I forget the note in the car for about a week. Then my friend with CP who's in the same class says something about the deadline for accommodations for the midterm coming up soon, so the very next day, just before closing time, I give my note to someone in Disability Student Services, who tells me that as soon as they process my note, that accommodation will be added to the list of accommodations I can register for on the website. Which I have to do for every single exam, for some reason, which requires that I actually know when an exam's coming up, so most exams I go without any accommodations. It's only for the major ones that I get accommodations.
A couple of weeks pass, and the website still says I get only room alone and double time, no mention of a computer. So I decided, today, to go bug DSS about this because my exam is coming up pretty soon.

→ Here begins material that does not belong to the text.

/-- Past what the host has put on the input, a draw takes a free value. -/
theorem State.nowAt_empty (k : Nat) (h : s.nowIn = []) :
    s.nowAt k = Config.freeNow (s.draws + k) := by simp [State.nowAt, h]

end Sys2Proof.Machine
end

Well, here's what happened:
I wandered in and saw a sign right in the doorway saying [incomprehensible]. I'm about to walk right past it when it occurs to me that it might be important, so I take a second look. It says something about going somewhere else, but I have no idea where. I do have some keywords, though: 'atrium' and 'triage desk'. So I go to the front desk and ask where the atrium is, and they point me upstairs. Then, upstairs, I ask someone at some other desk where the triage desk is, and they point me back downstairs - apparently what I've been calling the front desk is actually the triage desk. So I head back down there.
At the desk, the guy doesn't seem to have a clue what I'm asking for. Probably largely because I don't really have a clue why the sign in DSS said to go there. Finally, he gets someone to come over and lead me past the sign to the actual DSS desk, which I go along with because I have no idea where they're leading me.

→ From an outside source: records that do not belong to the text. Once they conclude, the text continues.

-- ==== Sys2Proof/Tests/Slice0.lean ====
section
/-! SUPPORT. Tests: the well-formedness checks refuse, words written out from the spec's tables decode
(30_encoding.md R101, R106 to R108, R120), the operations give the values of 95_test_vectors.md, and
every statement with hypotheses has a witness. -/

namespace Sys2Proof.Tests

set_option Elab.async false

open Sys2Proof Sys2Proof.Machine

/-! ## Helpers -/

/-- The source's vector (95_test_vectors.md S1). -/
def m1 : Frame :=
  #v[0x65, 0x14, 0x00, 0x00, 0x00, 0x0B, 0x8E, 0x0B, 0x95, 0x01, 0x83, 0x08, 0x08, 0x00, 0x02, 0x22,
    0x0D, 0x0A]

/-- `M2` of 95_test_vectors.md. -/
def m2 : Frame :=
  #v[0x65, 0x14, 0x00, 0x00, 0x00, 0x00, 0xD7, 0x80, 0x00, 0x02, 0x81, 0x08, 0x40, 0x01, 0x02, 0x03,
    0x0D, 0x0A]

/-- The fields of `M1` as the table lays them out. -/
def m1Fields : FrameFields := ⟨0, 0x0B8E, 0x0B95, 0, .k, 8, .kelvin, 0x08, 0x08, 0x00, 0x02, 0x22⟩

/-- The fields of `M2` as the table lays them out. -/
def m2Fields : FrameFields := ⟨0, 0x00D7, 0x8000, 0, .j, 8, .celsius, 0x08, 0x40, 0x01, 0x02, 0x03⟩

/-- 295.8 and 296.5 in binary64 (95_test_vectors.md S1). -/
def t2958 : F64 := 0x40727CCCCCCCCCCD
def t2965 : F64 := 0x4072880000000000

/-- 4000.0 in binary64, outside the range of the wire (95_test_vectors.md EN8). -/
def t4000 : F64 := 0x40AF400000000000

/-- `obs(295.8, 296.5, K, K, 154)` (95_test_vectors.md EN1). -/
def x1 : Observation := ⟨[t2958, t2965], 3, 1, 7, ⟨154, 0⟩⟩

/-- The state an answer holds. -/
def nextOf : Answer → Option State
  | .next t => some t
  | .fault _ => none
  | .refused _ => none

/-- The result register an answer holds. -/
def resultAfter (a : Answer) : Option Result := (nextOf a).map State.result

/-- What a record holds but its time stamps, whose widths are parameters. -/
def timeless (r : Record) : F64 × F64 × BitVec 2 × BitVec 3 × BitVec 20 :=
  (r.t0, r.t1, r.units, r.tc, r.meterTime.sec)

/-- The record an operation has returned, without its time stamps. -/
def observationAfter (a : Answer) : Option (F64 × F64 × BitVec 2 × BitVec 3 × BitVec 20) :=
  match resultAfter a with
  | some (.observation r) => some (timeless r)
  | _ => none

/-- A running framer over the bytes `B`. -/
def framing (f : FramerState) (cur : Nat) (B : List Byte) : State :=
  { State.reset with
    buf := Memory.writeRange [] 0 B, len := B.length, fst := f, cur := cur, status := statusStart }

/-- An idle block whose `REC` the host has written. -/
def withRecord (t0 t1 : F64) (units : BitVec 2) (tc : BitVec 3) (sec : BitVec 20) : State :=
  State.reset.setRec t0 t1 units tc ⟨sec, 0⟩

/-- An idle block whose `FRAME` the host has written. -/
def withFrame (F : Frame) : State := State.reset.setFrameAll F

/-- An idle block whose `BUF` and `LEN` hold a stream. -/
def withBuf (B : List Byte) : State := { State.reset with buf := Memory.writeRange [] 0 B, len := B.length }

/-! ## The well-formedness checks refuse -/

theorem test_wf_refuses_putS16BE : (Instr.putS16BE m1 5 32768).wf = false := by decide +kernel
theorem test_wf_refuses_putS16LE : (Instr.putS16LE m1 5 (-32769)).wf = false := by decide +kernel
theorem test_wf_refuses_eq2 : (Instr.eq2 [0x65] 0 0x65 0x14).wf = false := by decide +kernel
theorem test_wf_refuses_tenthsOf : (Instr.tenthsOf 0x7FF0000000000000).wf = false := by decide +kernel
theorem test_wf_refuses_unpackTemp : (Instr.unpackTemp 40000 8).wf = false := by decide +kernel
theorem test_wf_refuses_findHeader : (Instr.findHeader [0x65] 2).wf = false := by decide +kernel
theorem test_wf_refuses_parseStream : (Instr.parseStream m1.toList []).wf = false := by
  decide +kernel

/-! ## Decoding of words written out from the tables (R101, R106 to R108, R120, R160, R161) -/

theorem test_decode_frame18 : decode (.frame [0x65, 0x14, 0xAA, 0xBB, 0xCC, 0x0B, 0x8E, 0x0B, 0x95,
    0xF1, 0x73, 0x48, 0xF7, 0xFF, 0xFE, 0xFD, 0x0D, 0x0A]) =
    .ok (.frame18 ⟨0xAABBCC, 0x0B8E, 0x0B95, 15, .k, 7, .kelvin, 0x48, 0xF7, 0xFF, 0xFE, 0xFD⟩) := by
  decide +kernel
theorem test_decode_unitC : decode (.unitByte 0b10000001) = .ok (.unitC 8) := by decide +kernel
theorem test_decode_unitF : decode (.unitByte 0b10000010) = .ok (.unitF 8) := by decide +kernel
theorem test_decode_unitK : decode (.unitByte 0b00010011) = .ok (.unitK 1) := by decide +kernel
theorem test_decode_tcK : decode (.tcByte 0b11110001) = .ok (.tcK 15) := by decide +kernel
theorem test_decode_tcJ : decode (.tcByte 0b00000010) = .ok (.tcJ 0) := by decide +kernel
theorem test_decode_tcT : decode (.tcByte 0b00000011) = .ok (.tcT 0) := by decide +kernel
theorem test_decode_tcE : decode (.tcByte 0b00000100) = .ok (.tcE 0) := by decide +kernel
theorem test_decode_tcR : decode (.tcByte 0b00000101) = .ok (.tcR 0) := by decide +kernel
theorem test_decode_tcS : decode (.tcByte 0b00000110) = .ok (.tcS 0) := by decide +kernel
theorem test_decode_tcN : decode (.tcByte 0b00010111) = .ok (.tcN 1) := by decide +kernel
theorem test_decode_flagValid : decode (.flagByte 0b01001010) = .ok (.flagValid 4 2) := by
  decide +kernel
theorem test_decode_flagInvalid : decode (.flagByte 0b11010001) = .ok (.flagInvalid 1 1 1) := by
  decide +kernel
theorem test_decode_flagAbsent : decode (.flagByte 0b10110111) = .error .noFlag := by decide +kernel
theorem test_decode_nop : decode (.command 0b00) = .ok .cmdNop := by decide +kernel
theorem test_decode_encode : decode (.command 0b01) = .ok .cmdEncode := by decide +kernel
theorem test_decode_decode : decode (.command 0b10) = .ok .cmdDecode := by decide +kernel
theorem test_decode_parse : decode (.command 0b11) = .ok .cmdParse := by decide +kernel
theorem test_decode_rejects_bad_nibbles : decode (.unitByte 0x84) = .error (.codec (.format .unitEnum)) ∧
    decode (.tcByte 0x10) = .error (.codec (.format .tcEnum)) := by decide +kernel

/-- The table's own bit numbering: frame byte 0 in bits 143:136 (R37, R113). -/
theorem test_table_word_frame :
    decodeTableWord 144 0x65140000000B8E0B95018308080002220D0A = some (.frame18 m1Fields) := by
  decide +kernel
theorem test_table_word_bytes : decodeTableWord 8 0x00 = some .cmdNop ∧
    decodeTableWord 8 0x01 = some .cmdEncode ∧ decodeTableWord 8 0x02 = some .cmdDecode ∧
    decodeTableWord 8 0x03 = some .cmdParse ∧ decodeTableWord 8 0x08 = some (.flagValid 0 0) ∧
    decodeTableWord 8 0x40 = some (.flagInvalid 0 0 0) ∧
    decodeTableWord 8 0x83 = some (.unitK 8) := by decide +kernel
theorem test_match_and_mask : frameWord m1 &&& frameMask = frameMatch := by decide +kernel

/-! ## Values of 95_test_vectors.md, one operation each -/

theorem test_getU8 : resultAfter (exec (.getU8 m1 15) State.reset) = some (.u8 0x22) := by
  decide +kernel
theorem test_getU16BE : resultAfter (exec (.getU16BE m1 5) State.reset) = some (.u16 2958) := by
  decide +kernel
theorem test_getU16LE : resultAfter (exec (.getU16LE m1 5) State.reset) = some (.u16 36363) := by
  decide +kernel
theorem test_getS16BE_negative :
    resultAfter (exec (.getS16BE m2 7) State.reset) = some (.s16 (-32768)) := by decide +kernel
theorem test_putU8 : resultAfter (exec (.putU8 m2 15 0x22) State.reset) =
    some (.frame (m2.set 15 0x22)) := by decide +kernel
theorem test_putS16BE : resultAfter (exec (.putS16BE m2 5 2958) State.reset) =
    some (.frame ((m2.set 5 0x0B).set 6 0x8E)) := by decide +kernel
theorem test_putS16LE : resultAfter (exec (.putS16LE m2 5 2958) State.reset) =
    some (.frame ((m2.set 5 0x8E).set 6 0x0B)) := by decide +kernel
theorem test_lowNibble : resultAfter (exec (.lowNibble 0x17) State.reset) = some (.nibble 7) := by
  decide +kernel
theorem test_testBit : resultAfter (exec (.testBit 0xF7 .valid) State.reset) = some (.bool false) := by
  decide +kernel
theorem test_eq2_one_byte_differs :
    resultAfter (exec (.eq2 [0x65, 0x15] 0 0x65 0x14) State.reset) = some (.bool false) := by
  decide +kernel
theorem test_decUnit : resultAfter (exec (.decUnit 0x71) State.reset) = some (.unit .celsius) ∧
    resultAfter (exec (.decUnit 0x8F) State.reset) = some (.error (.format .unitEnum)) := by
  decide +kernel
theorem test_decTc : resultAfter (exec (.decTc 0x17) State.reset) = some (.tc .n) ∧
    resultAfter (exec (.decTc 0x08) State.reset) = some (.error (.format .tcEnum)) := by
  decide +kernel
theorem test_encTc : resultAfter (exec (.encTc .n) State.reset) = some (.u8 0x07) := by decide +kernel
theorem test_encUnit : resultAfter (exec (.encUnit .fahrenheit) State.reset) = some (.u8 0x82) := by
  decide +kernel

I talk to the person at the DSS desk, who informs me that anyone who could help me is in a meeting until 3:30, but also says something about going to the DSS exam office. So I wander off to ask random people (including the guy behind the 'triage desk') where the DSS exam office is, and end up in a hallway looking at a door that says something about exams being in progress. I walk past that door, thinking the sign means I shouldn't go in, but take a second look when I realize the door number of that door matches what I was told about where the DSS exam office was. The sign actually says I should enter quietly because exams are in progress. So I enter quietly.
There's a person behind the desk, good sign because the person at DSS said there might not be anyone there. But it turns out that person can't actually do anything related to exam accommodations, just tell me once again that anyone who could help me is in a meeting until 3:30. By this time I'm overloaded, so I complain pointlessly about how inaccessible DSS is for me, and then leave.
As soon as 3:30 comes around, I'll go back. Hopefully, I'll be able to fumble into actually getting what I need. But it really makes me wonder, why services intended for people like me are so hard for people like me to actually access. And what's really frustrating is that I don't understand the system well enough to figure out what's so darn inaccessible about it for me, and every time I say so, I get a big long string of incomprehensible bureaucrat-speech that doesn't help me at all but is supposed to explain this to me. About the only accommodation I could think of is to have some sort of advocate or something go and manage the system for me, but the closest thing I have to that (one of the people who's in a meeting right now) is just as incomprehensible to me as the rest of them.